PROBLEM REQUIREMENTS: Only the lines from the start of the data through the one containing "case segment =>" belong in your answer; return them exactly.
--- START ---
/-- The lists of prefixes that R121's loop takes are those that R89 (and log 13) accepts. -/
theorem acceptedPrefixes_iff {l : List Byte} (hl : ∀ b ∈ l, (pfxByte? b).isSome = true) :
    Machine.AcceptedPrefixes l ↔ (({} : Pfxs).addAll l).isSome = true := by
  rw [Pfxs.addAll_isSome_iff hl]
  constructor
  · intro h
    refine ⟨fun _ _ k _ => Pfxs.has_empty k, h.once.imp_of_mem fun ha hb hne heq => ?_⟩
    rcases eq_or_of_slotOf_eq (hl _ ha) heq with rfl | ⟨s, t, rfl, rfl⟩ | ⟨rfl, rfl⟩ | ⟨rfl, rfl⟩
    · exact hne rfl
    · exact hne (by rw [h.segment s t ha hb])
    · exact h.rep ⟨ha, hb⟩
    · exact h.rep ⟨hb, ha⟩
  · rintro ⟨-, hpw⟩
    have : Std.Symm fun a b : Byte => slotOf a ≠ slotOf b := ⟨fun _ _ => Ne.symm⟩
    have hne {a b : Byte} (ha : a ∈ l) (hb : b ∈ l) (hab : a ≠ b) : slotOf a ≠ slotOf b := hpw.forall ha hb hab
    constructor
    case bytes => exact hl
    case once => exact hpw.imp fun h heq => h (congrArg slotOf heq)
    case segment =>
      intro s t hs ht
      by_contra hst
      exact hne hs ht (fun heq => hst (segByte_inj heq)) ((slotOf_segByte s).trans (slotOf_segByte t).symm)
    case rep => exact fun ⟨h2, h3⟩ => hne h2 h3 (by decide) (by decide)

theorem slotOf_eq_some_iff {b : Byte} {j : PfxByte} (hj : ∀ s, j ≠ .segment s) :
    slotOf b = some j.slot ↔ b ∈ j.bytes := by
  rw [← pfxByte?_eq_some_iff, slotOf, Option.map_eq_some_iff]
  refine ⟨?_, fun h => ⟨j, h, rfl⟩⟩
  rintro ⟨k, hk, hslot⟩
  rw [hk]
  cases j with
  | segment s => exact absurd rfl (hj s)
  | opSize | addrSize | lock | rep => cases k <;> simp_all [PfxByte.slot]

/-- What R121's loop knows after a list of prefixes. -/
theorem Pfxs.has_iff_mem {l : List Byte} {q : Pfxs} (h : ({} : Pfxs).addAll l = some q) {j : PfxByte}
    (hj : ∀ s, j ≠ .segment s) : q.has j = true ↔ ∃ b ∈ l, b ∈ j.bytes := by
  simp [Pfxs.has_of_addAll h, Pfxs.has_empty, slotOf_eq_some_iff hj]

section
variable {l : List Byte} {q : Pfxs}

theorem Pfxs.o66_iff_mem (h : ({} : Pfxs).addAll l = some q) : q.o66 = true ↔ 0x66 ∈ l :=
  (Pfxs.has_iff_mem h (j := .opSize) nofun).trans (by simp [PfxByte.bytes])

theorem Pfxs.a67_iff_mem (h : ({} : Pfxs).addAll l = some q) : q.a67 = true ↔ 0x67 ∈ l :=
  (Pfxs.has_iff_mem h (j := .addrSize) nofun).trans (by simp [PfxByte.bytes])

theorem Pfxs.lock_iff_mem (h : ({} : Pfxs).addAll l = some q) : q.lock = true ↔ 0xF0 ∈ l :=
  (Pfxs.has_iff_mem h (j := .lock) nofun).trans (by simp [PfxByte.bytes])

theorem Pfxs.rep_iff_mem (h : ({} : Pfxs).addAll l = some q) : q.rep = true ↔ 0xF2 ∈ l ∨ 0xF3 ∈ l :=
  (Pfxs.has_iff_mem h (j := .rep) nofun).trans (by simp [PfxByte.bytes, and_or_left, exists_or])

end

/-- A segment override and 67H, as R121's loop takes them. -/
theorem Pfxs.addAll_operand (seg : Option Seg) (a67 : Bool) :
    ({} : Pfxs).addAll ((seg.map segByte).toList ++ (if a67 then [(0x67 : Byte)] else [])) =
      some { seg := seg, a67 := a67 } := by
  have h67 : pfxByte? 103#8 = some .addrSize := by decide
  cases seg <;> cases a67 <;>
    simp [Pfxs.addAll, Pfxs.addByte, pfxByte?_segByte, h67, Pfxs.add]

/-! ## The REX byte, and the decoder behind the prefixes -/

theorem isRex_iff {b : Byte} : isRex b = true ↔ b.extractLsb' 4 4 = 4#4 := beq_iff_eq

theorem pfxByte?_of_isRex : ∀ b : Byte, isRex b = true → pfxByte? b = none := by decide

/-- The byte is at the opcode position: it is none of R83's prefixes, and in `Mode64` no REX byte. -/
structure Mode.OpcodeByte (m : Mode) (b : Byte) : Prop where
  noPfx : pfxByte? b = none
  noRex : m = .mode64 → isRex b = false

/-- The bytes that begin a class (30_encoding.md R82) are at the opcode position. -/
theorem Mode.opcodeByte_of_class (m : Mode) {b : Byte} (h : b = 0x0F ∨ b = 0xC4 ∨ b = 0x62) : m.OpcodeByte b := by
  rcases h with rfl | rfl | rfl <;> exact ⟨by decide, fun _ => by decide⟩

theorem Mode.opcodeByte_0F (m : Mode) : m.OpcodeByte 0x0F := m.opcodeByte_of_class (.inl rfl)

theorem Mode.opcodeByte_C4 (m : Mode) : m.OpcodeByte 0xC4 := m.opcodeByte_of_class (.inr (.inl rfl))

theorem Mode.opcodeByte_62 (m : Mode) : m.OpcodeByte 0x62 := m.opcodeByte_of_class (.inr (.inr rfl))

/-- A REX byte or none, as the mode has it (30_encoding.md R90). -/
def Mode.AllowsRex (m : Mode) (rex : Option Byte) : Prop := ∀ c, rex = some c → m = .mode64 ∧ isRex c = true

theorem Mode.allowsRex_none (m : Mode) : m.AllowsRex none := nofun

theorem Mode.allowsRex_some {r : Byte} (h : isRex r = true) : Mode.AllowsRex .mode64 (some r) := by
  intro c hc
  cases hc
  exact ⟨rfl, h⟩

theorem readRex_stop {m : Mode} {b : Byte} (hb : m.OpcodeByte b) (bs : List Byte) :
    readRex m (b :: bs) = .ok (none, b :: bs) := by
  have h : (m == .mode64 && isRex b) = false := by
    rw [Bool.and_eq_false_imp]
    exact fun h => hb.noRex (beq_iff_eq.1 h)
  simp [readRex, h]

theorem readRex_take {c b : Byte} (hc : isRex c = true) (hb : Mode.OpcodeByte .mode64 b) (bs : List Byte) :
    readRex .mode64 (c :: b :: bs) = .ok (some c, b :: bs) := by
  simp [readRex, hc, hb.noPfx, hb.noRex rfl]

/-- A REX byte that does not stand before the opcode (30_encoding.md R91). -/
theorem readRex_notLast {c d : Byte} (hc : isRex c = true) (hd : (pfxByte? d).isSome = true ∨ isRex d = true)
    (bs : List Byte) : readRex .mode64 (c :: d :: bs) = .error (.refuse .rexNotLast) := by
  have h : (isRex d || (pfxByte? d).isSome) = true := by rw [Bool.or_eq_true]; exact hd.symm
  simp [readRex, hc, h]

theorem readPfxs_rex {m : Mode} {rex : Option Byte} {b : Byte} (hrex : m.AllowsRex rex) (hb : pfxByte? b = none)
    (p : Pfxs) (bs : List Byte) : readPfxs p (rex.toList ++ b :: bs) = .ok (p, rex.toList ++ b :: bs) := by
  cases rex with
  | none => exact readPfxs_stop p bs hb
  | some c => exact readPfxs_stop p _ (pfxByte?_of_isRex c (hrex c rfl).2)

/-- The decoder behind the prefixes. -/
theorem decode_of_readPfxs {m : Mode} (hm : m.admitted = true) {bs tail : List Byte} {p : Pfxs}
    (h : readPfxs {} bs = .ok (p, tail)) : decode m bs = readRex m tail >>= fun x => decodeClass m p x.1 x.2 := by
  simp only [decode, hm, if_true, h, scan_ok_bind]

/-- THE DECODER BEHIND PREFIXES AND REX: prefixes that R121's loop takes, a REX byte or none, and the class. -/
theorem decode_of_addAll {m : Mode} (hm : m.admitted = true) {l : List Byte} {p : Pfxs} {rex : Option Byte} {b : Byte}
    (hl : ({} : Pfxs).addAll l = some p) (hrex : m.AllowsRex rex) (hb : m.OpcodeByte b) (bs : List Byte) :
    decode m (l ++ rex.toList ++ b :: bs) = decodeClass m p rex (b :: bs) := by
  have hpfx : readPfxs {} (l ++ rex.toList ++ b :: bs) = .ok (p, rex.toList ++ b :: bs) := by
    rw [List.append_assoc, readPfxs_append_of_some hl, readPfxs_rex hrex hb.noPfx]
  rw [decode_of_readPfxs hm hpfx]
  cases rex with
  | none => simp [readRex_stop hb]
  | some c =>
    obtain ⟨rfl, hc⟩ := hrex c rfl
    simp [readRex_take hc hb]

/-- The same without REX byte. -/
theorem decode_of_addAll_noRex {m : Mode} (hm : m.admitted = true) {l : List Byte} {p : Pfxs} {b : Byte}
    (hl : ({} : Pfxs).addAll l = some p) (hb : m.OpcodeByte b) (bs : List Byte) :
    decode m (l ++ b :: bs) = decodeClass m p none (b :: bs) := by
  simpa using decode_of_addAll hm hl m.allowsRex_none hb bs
--- END ---
ANSWER SPACE:
/-- The lists of prefixes that R121's loop takes are those that R89 (and log 13) accepts. -/
theorem acceptedPrefixes_iff {l : List Byte} (hl : ∀ b ∈ l, (pfxByte? b).isSome = true) :
    Machine.AcceptedPrefixes l ↔ (({} : Pfxs).addAll l).isSome = true := by
  rw [Pfxs.addAll_isSome_iff hl]
  constructor
  · intro h
    refine ⟨fun _ _ k _ => Pfxs.has_empty k, h.once.imp_of_mem fun ha hb hne heq => ?_⟩
    rcases eq_or_of_slotOf_eq (hl _ ha) heq with rfl | ⟨s, t, rfl, rfl⟩ | ⟨rfl, rfl⟩ | ⟨rfl, rfl⟩
    · exact hne rfl
    · exact hne (by rw [h.segment s t ha hb])
    · exact h.rep ⟨ha, hb⟩
    · exact h.rep ⟨hb, ha⟩
  · rintro ⟨-, hpw⟩
    have : Std.Symm fun a b : Byte => slotOf a ≠ slotOf b := ⟨fun _ _ => Ne.symm⟩
    have hne {a b : Byte} (ha : a ∈ l) (hb : b ∈ l) (hab : a ≠ b) : slotOf a ≠ slotOf b := hpw.forall ha hb hab
    constructor
    case bytes => exact hl
    case once => exact hpw.imp fun h heq => h (congrArg slotOf heq)
    case segment =>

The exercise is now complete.